> Provided material:
/-- The ON_AIR table a take leaves: the cues of the taken entry, due as a planned duration gives; a WAITING row that is
due at 0 has gone out, and one of the NEXT table that is not keeps what became of it (R128, R131). -/
abbrev TableTaken (p : ProgId) (n : Entry) (planned : Nat) (s t : Part) : Prop :=
  (t.firing p).onAir.tag = (if s.nextEntry p = some n then (s.firing p).next.tag else n.tag)
    ∧ (t.firing p).onAir.rows.length = (s.comingRows p n).length
    ∧ ∀ (i : Nat) r, (s.comingRows p n)[i]? = some r → ∃ x, (t.firing p).onAir.rows[i]? = some x
        ∧ SameCue x r ∧ x.due = dueOf planned r
        ∧ (r.outcome = .waiting → dueOf planned r = some 0 → x.outcome ≠ .waiting)
        ∧ (s.nextEntry p = some n → ¬ (r.outcome = .waiting ∧ dueOf planned r = some 0) →
            x.outcome = r.outcome ∧ x.posting = r.posting ∧ x.held = r.held)

/-- The claims a take leaves on a channel: a LIVE program holds, of the channels that were its own or FREE, those that
the entry on air or the NEXT entry uses, and releases the others it held; a program in REHEARSAL asks for nothing
(R88, R97, R134, R150, R153). -/
abbrev ClaimsTaken (p : ProgId) (n : Entry) (s t : Part) : Prop :=
  ∀ c, let ch := s.channel c
    let needed := ch.shareable = false
      ∧ ((s.record n.record).uses c = true ∨ ∃ e ∈ t.nextEntry p, (s.record e.record).uses c = true)
    ((s.runner p).mode = .rehearsal → (t.channel c).claim = ch.claim)
      ∧ ((s.runner p).mode = .live → ch.claim = .held p →
          (t.channel c).claim = if needed then .held p else .releasing p)
      ∧ ((s.runner p).mode = .live → ch.claim = .free → (t.channel c).claim = if needed then .held p else .free)

/-- A take of an entry has been made, with its planned duration: the list and the program record are as R75 and R88
give, the airing set is that of R150, kept in REHEARSAL too (assumption log 27), the table and the claims are as R131 and
R150 give, and nothing but the program's tables, the channels and the notices has changed beside. -/
abbrev TakeMade (p : ProgId) (n : Entry) (f : Entry → Entry) (planned : Nat) (s t : State) : Prop :=
  t.rundown p = s.takenList p n f ∧ t.runner p = s.takenRunner p n
    ∧ (∀ c, c ∈ t.airingSet p ↔ ((s.record n.record).uses c = true ∧ (s.channel c).shareable = false))
    ∧ TableTaken p n planned s.toPart t.toPart ∧ ClaimsTaken p n s.toPart t.toPart
    ∧ OthersKept p s.toPart t.toPart
    ∧ KeepsBut [.intake, .lines, .rundowns, .runners, .firings, .airing, .channels, .notices] s t

/-- The gate closes on a row's ROLL: a LIVE program's ROLL to a CLIP or UNCONFIGURED channel that is not ready
(R136, R137). -/
abbrev GateShut (s : Part) (p : ProgId) (r : Row) : Prop :=
  let ch := s.channel r.channel
  (s.runner p).mode = .live ∧ r.action = .roll ∧ ch.config.all (fun g => g.kind == .clip) = true
    ∧ ¬ (ch.health = .online ∧ ch.report.map Report.status = some .ready)

/-- The roll grace of a row's channel, 0 while it is UNCONFIGURED (R136). -/
abbrev graceOf (s : Part) (r : Row) : Nat := ((s.channel r.channel).config.map ChanConfig.rollGrace).getD 0

/-- A row's latest post is in flight; any other outcome is final until the row is posted again (R127). -/
abbrev Flying (r : Row) : Prop := r.held = none ∧ (r.outcome = .posted ∨ r.outcome = .issued)

/-- The rows of both tables of a program after an outcome has come back for a posting number: the rows of that number
whose post is in flight record it, every other row stays (R126, R127, R133). -/
abbrev RowsTold (p : ProgId) (n : Nat) (out : RowOutcome) (s t : Part) : Prop :=
  ∀ k, ((t.firing p).table k).rows = ((s.firing p).table k).rows.map
    (fun r => if r.posting = some n ∧ Flying r then { r with outcome := out } else r)

/-- The rows of both tables of a program after several of its commands have left a queue together: the rows whose post
in flight was one of them record the outcome, every other row stays (R126, R127, R152). -/
abbrev RowsLost (p : ProgId) (lost : List QCommand) (out : RowOutcome) (s t : Part) : Prop :=
  ∀ k, ((t.firing p).table k).rows = ((s.firing p).table k).rows.map (fun r =>
    if Flying r ∧ (∃ x ∈ lost, x.program = p ∧ x.posting ≠ none ∧ x.posting = r.posting) then { r with outcome := out }
    else r)

/-- One row of one of a program's tables has changed, and no other row of any table. -/
abbrev RowBecomes (p : ProgId) (k : TableKind) (i : Nat) (r : Row) (s t : Part) : Prop :=
  ((t.firing p).table k).rows = ((s.firing p).table k).rows.set i r
    ∧ ((t.firing p).table k).tag = ((s.firing p).table k).tag
    ∧ (t.firing p).table (if k = .onAir then .next else .onAir) = (s.firing p).table (if k = .onAir then .next else .onAir)
    ∧ (t.firing p).echoOn = (s.firing p).echoOn
    ∧ ∀ q, q ≠ p → t.firing q = s.firing q

/-- A row is given up: NOT_READY, with its notice, and nothing sent (R137). -/
abbrev RowGivenUp (p : ProgId) (k : TableKind) (i : Nat) (r : Row) (s t : State) : Prop :=
  RowBecomes p k i { r with outcome := .notReady, held := none } s.toPart t.toPart
    ∧ (t.firing p).posting = (s.firing p).posting ∧ t.channels = s.channels
    ∧ Raises .notReady (cueSubject p ((s.firing p).table k).tag r.channel) s.toPart t.toPart

/-- The command a row posts (R125, R126). -/
def Part.commandOf (s : Part) (p : ProgId) (k : TableKind) (r : Row) : QCommand :=
  let kind := (s.channel r.channel).config.map ChanConfig.kind
  { program := p, action := r.action, param := r.param
    asset := if r.asset = 0 ∧ kind = some .prompter then ((s.firing p).table k).prompter else r.asset
    posting := some (s.firing p).posting, tag := ((s.firing p).table k).tag, frame := s.clock.frame }
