/-! ### Reads and notices -/

/-- Each READ is answered from the state as it stands and changes nothing (R59, R184, R186 to R188): RANGE for
parameters out of range, and with detail 16 for an unknown target whatever follows it (R186, R193; that its position is
1 is assumption log 17), DONE otherwise, with the bytes of a record's image, a page of a collection behind its number of
items, or the state of one block. The order of the data's fields, its counts and its presence bytes are the model's
reading (assumption log 16), that the program is tested before the other parameters its choice (assumption log 53), and
codes that R192 does not list are free (assumption log 3). ACK_NOTICE removes the first n notices, or all for 0 or more
than are present; the others keep their order, and NOTICES_LOST clears when none is left (R184). -/
def Obligations.ReadsAndAcknowledgementsAnswer : Prop :=
  ∀ (o : Origin) (a b c : Byte) (h : Half) (s : State), Listening s.toPart →
    let answered (i : Instr) (ok : Prop) : Prop :=
      ∃ t r, exec i s = .next t ∧ Answers [] s t o 4 r ∧ (ok → r.result = .done) ∧ (¬ ok → r.result = .range)
    let gives (i : Instr) (data : List Byte) : Prop :=
      ∃ t, exec i s = .next t ∧ Answers [] s t o 4 (Reply.done data)
    (∀ more : List Byte, 8 < a.toNat → LinesShown s.toPart →
        Refused (.unknownCommand o (4 :: a :: more)) s o 4 (Reply.refuse .range 16 (be1 1)))
      ∧ (answered (.readStory o a h b) (1 ≤ b.toNat ∧ b.toNat ≤ 180 ∧ h.toNat + b.toNat ≤ 768))
      ∧ (1 ≤ b.toNat ∧ b.toNat ≤ 180 ∧ h.toNat + b.toNat ≤ 768 → ∃ t, exec (.readStory o a h b) s = .next t
          ∧ Replied s.toPart t.toPart o 4 (Reply.done (a :: (be2 h.toNat ++ b ::
              (List.range b.toNat).map (fun j => (s.record a.toFin).byteAt (h.toNat + j))))))
      ∧ answered (.readList o a b c) (a.toNat ≤ 3 ∧ b.toNat ≤ 127 ∧ c.toNat ≤ 1)
      ∧ answered (.readProgram o a b) (a.toNat ≤ 3 ∧ b.toNat ≤ 127)
      ∧ answered (.readEvents o a b c) (a.toNat ≤ 3 ∧ b.toNat ≤ 1 ∧ c.toNat ≤ 15)
      ∧ answered (.readChannel o a) (1 ≤ a.toNat ∧ a.toNat ≤ 24)
      ∧ answered (.readLines o a) (1 ≤ a.toNat ∧ a.toNat ≤ 32)
      ∧ answered (.readPresenters o) True
      ∧ answered (.readNotices o a) (a.toNat ≤ 31)
      ∧ answered (.readNode o) True
      ∧ (∀ p : ProgId, p.val = a.toNat → b.toNat ≤ 127 →
          let l := (s.rundown p).entries
          let head := be1 l.length
            ++ be2 (256 - (allPrograms.map (fun q => (s.rundown q).entries.length)).sum)
            ++ be2 ((s.rundown p).mark.getD 0)
            ++ be2 (match s.nextEntry p with | some e => e.tag | none => 0)
            ++ be2 (match s.onAirEntry p with | some e => e.tag | none => 0)
            ++ [if (s.runner p).pinned then 1 else 0]
          let page (n : Nat) : List Entry := (l.drop b.toNat).take n
          (c = 0 → gives (.readList o a b c) (head ++ be1 (page 29).length ++ (page 29).flatMap (fun e =>
              be2 e.tag ++ be1 e.record.val ++ be1 e.state.code ++ beFlag e.breaking ++ be1 e.airings)))
            ∧ (c = 1 → gives (.readList o a b c) (head ++ be1 (page 10).length ++ (page 10).flatMap (fun e =>
                be2 e.tag ++ be1 p.val ++ be1 e.record.val ++ be1 e.state.code ++ beFlag e.breaking
                  ++ beOpt 4 be4 e.takeFrame ++ beOpt 4 be4 e.actual ++ be1 e.airings)))
            ∧ (let rows := ((s.timing p).rows.drop b.toNat).take 6
               gives (.readProgram o a b) (runnerBytes (s.runner p) ++ timingBytes (s.timing p) ++ be1 rows.length
                 ++ rows.flatMap (fun w => be2 w.tag ++ be4 w.p ++ be4 w.front ++ beOpt 4 be4 w.back))))
      ∧ (∀ (p : ProgId) (k : TableKind), p.val = a.toNat → TableKind.ofCode b.toNat = some k → c.toNat ≤ 15 →
          let table := (s.firing p).table k
          let rows := (table.rows.drop c.toNat).take 6
          let due (r : Row) : Option Nat := if k = .onAir then s.dueFrame p r else none
          gives (.readEvents o a b c) (be2 table.tag ++ be1 table.rows.length
            ++ [if k = .onAir ∧ table.tag ≠ 0 ∧ s.onAirEntry p = none then 1 else 0]
            ++ be1 rows.length ++ rows.flatMap (fun r => rowBytes (due r) r)))
      ∧ (∀ d : ChanId, d.val + 1 = a.toNat → gives (.readChannel o a) (channelBytes s.clock.frame (s.channel d)))
      ∧ (∀ l : LineId, l.val + 1 = a.toNat →
          let page := (allLines.drop l.val).take 5
          gives (.readLines o a) (be1 page.length ++ page.flatMap (fun m => lineBytes (s.line m))
            ++ [Config.unstatedCode 4 (match s.trunkLoss with | .normal => 0 | .holding => 1)]))
      ∧ gives (.readPresenters o) (allPresenters.flatMap (fun k => presenterBytes (s.presenter k)))
      ∧ (a.toNat ≤ 31 → let page := (s.notices.drop a.toNat).take 10
          gives (.readNotices o a) (be1 s.notices.length ++ beFlag s.noticesLost ++ be1 page.length
            ++ page.flatMap noticeBytes))
      ∧ (let t := s.port
         let x := dayLabel s.clock.rate s.clock.day
         let slots (m : SlotSet) : List Byte := beOpt 1 be1 (if m.status = 0 then none else some m.status)
           ++ be1 m.replies.length ++ m.replies.flatMap be1
         gives (.readNode o) (be1 t.node ++ be1 t.lock.code
          ++ beOpt 1 be1 (match t.lock with | .seeking n => some n | _ => none)
          ++ beOpt 1 be1 (match t.lock with | .flywheel n => some n | _ => none)
          ++ [if t.position = none then 0 else 1] ++ be1 t.sequence ++ be1 s.clock.rate.code
          ++ beOpt 1 (fun (r : Rate) => be1 r.code) s.clock.pendingRate ++ be4 s.clock.day
          ++ (be1 x.hh ++ be1 x.mm ++ be1 x.ss ++ be1 x.ff) ++ be4 s.clock.frame ++ slots t.slots
          ++ beOpt 3 slots t.pendingSlots ++ be1 s.intake.queue.length ++ be1 s.intake.replies.length
          ++ be1 ((List.finRange 4).filter (fun j => (s.intake.contexts.at j).isSome)).length ++ beFlag s.intake.pause))
      ∧ let gone := if a = 0 then s.notices.length else min a.toNat s.notices.length
        ∃ t, exec (.ackNotice o a) s = .next t ∧ t.notices = s.notices.drop gone
          ∧ t.noticesLost = (s.noticesLost && !t.notices.isEmpty)
          ∧ Answers [.notices] s t o 5 (Reply.done (be1 gone ++ be1 t.notices.length ++ beFlag t.noticesLost))

/-- Every response to a READ fits the 192 bytes of a message (R192), with the lists within their bounds: whatever the
state, no page of R187 and R188 is too long. The lengths rest on the counts and presence bytes that the model reads into
the data (assumption log 16). That at most four reply slots and three waiting programs stand is kept by every command
(O57). -/
def Obligations.ReadResponsesFitOneMessage : Prop :=
  ∀ (a b c : Byte) (h : Half) (s : Machine.Part), Bounded s → s.port.slots.replies.length ≤ 4 →
    (∀ m, s.port.pendingSlots = some m → m.replies.length ≤ 4) → (∀ d, (s.channel d).waiting.length ≤ 3) →
    ∀ r ∈ [readStory a h b s, readList a b c s, readProgram a b s, readEvents a b c s, readChannel a s, readLines a s,
        readPresenters s, readNotices a s, readNode s],
      (r.payload 4).length ≤ 192

/-- A raised notice merges with one of its kind and subject, or enters behind its equals in urgency; into a full queue
it enters only over a less urgent one, and NOTICES_LOST is then set (R182, R183). -/
def Obligations.RaisedNoticeMergesEntersOrDisplaces : Prop :=
  ∀ (k : NoticeKind) (sub : Subject) (frame : Nat) (q : List Notice) (lost : Bool),
    q.Pairwise (fun m n => m.kind.priority ≤ n.kind.priority) → q.length ≤ 32 →
    let new : Notice := { kind := k, subject := sub, first := frame, count := 1 }
    let same := fun (m : Notice) => m.kind = k ∧ m.subject = sub
    let enter := fun (l : List Notice) =>
      l.filter (fun m => m.kind.priority ≤ k.priority) ++ [new] ++ l.filter (fun m => k.priority < m.kind.priority)
    ((∃ m ∈ q, same m) → noticeRaise k sub frame q lost =
        (q.map (fun m => if same m then { m with count := min 255 (m.count + 1) } else m), lost))
      ∧ ((∀ m ∈ q, ¬ same m) → q.length < 32 → noticeRaise k sub frame q lost = (enter q, lost))
      ∧ ((∀ m ∈ q, ¬ same m) → q.length = 32 → (∀ m ∈ q, m.kind.priority ≤ k.priority) →
          noticeRaise k sub frame q lost = (q, true))
      ∧ ((∀ m ∈ q, ¬ same m) → q.length = 32 → (∃ m ∈ q, k.priority < m.kind.priority) →
          noticeRaise k sub frame q lost = (enter q.dropLast, true))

> Exercise objective:
Only those lines of the entries above that run from the line containing "p).rows.drop b.toNat).take 6" to the line containing "none then 1 else 0]", both included, should be transcribed exactly.

> Response for this exercise:
            ∧ (let rows := ((s.timing p).rows.drop b.toNat).take 6
               gives (.readProgram o a b) (runnerBytes (s.runner p) ++ timingBytes (s.timing p) ++ be1 rows.length
                 ++ rows.flatMap (fun w => be2 w.tag ++ be4 w.p ++ be4 w.front ++ beOpt 4 be4 w.back))))
      ∧ (∀ (p : ProgId) (k : TableKind), p.val = a.toNat → TableKind.ofCode b.toNat = some k → c.toNat ≤ 15 →
          let table := (s.firing p).table k
          let rows := (table.rows.drop c.toNat).take 6
          let due (r : Row) : Option Nat := if k = .onAir then s.dueFrame p r else none
          gives (.readEvents o a b c) (be2 table.tag ++ be1 table.rows.length
            ++ [if k = .onAir ∧ table.tag ≠ 0 ∧ s.onAirEntry p = none then 1 else 0]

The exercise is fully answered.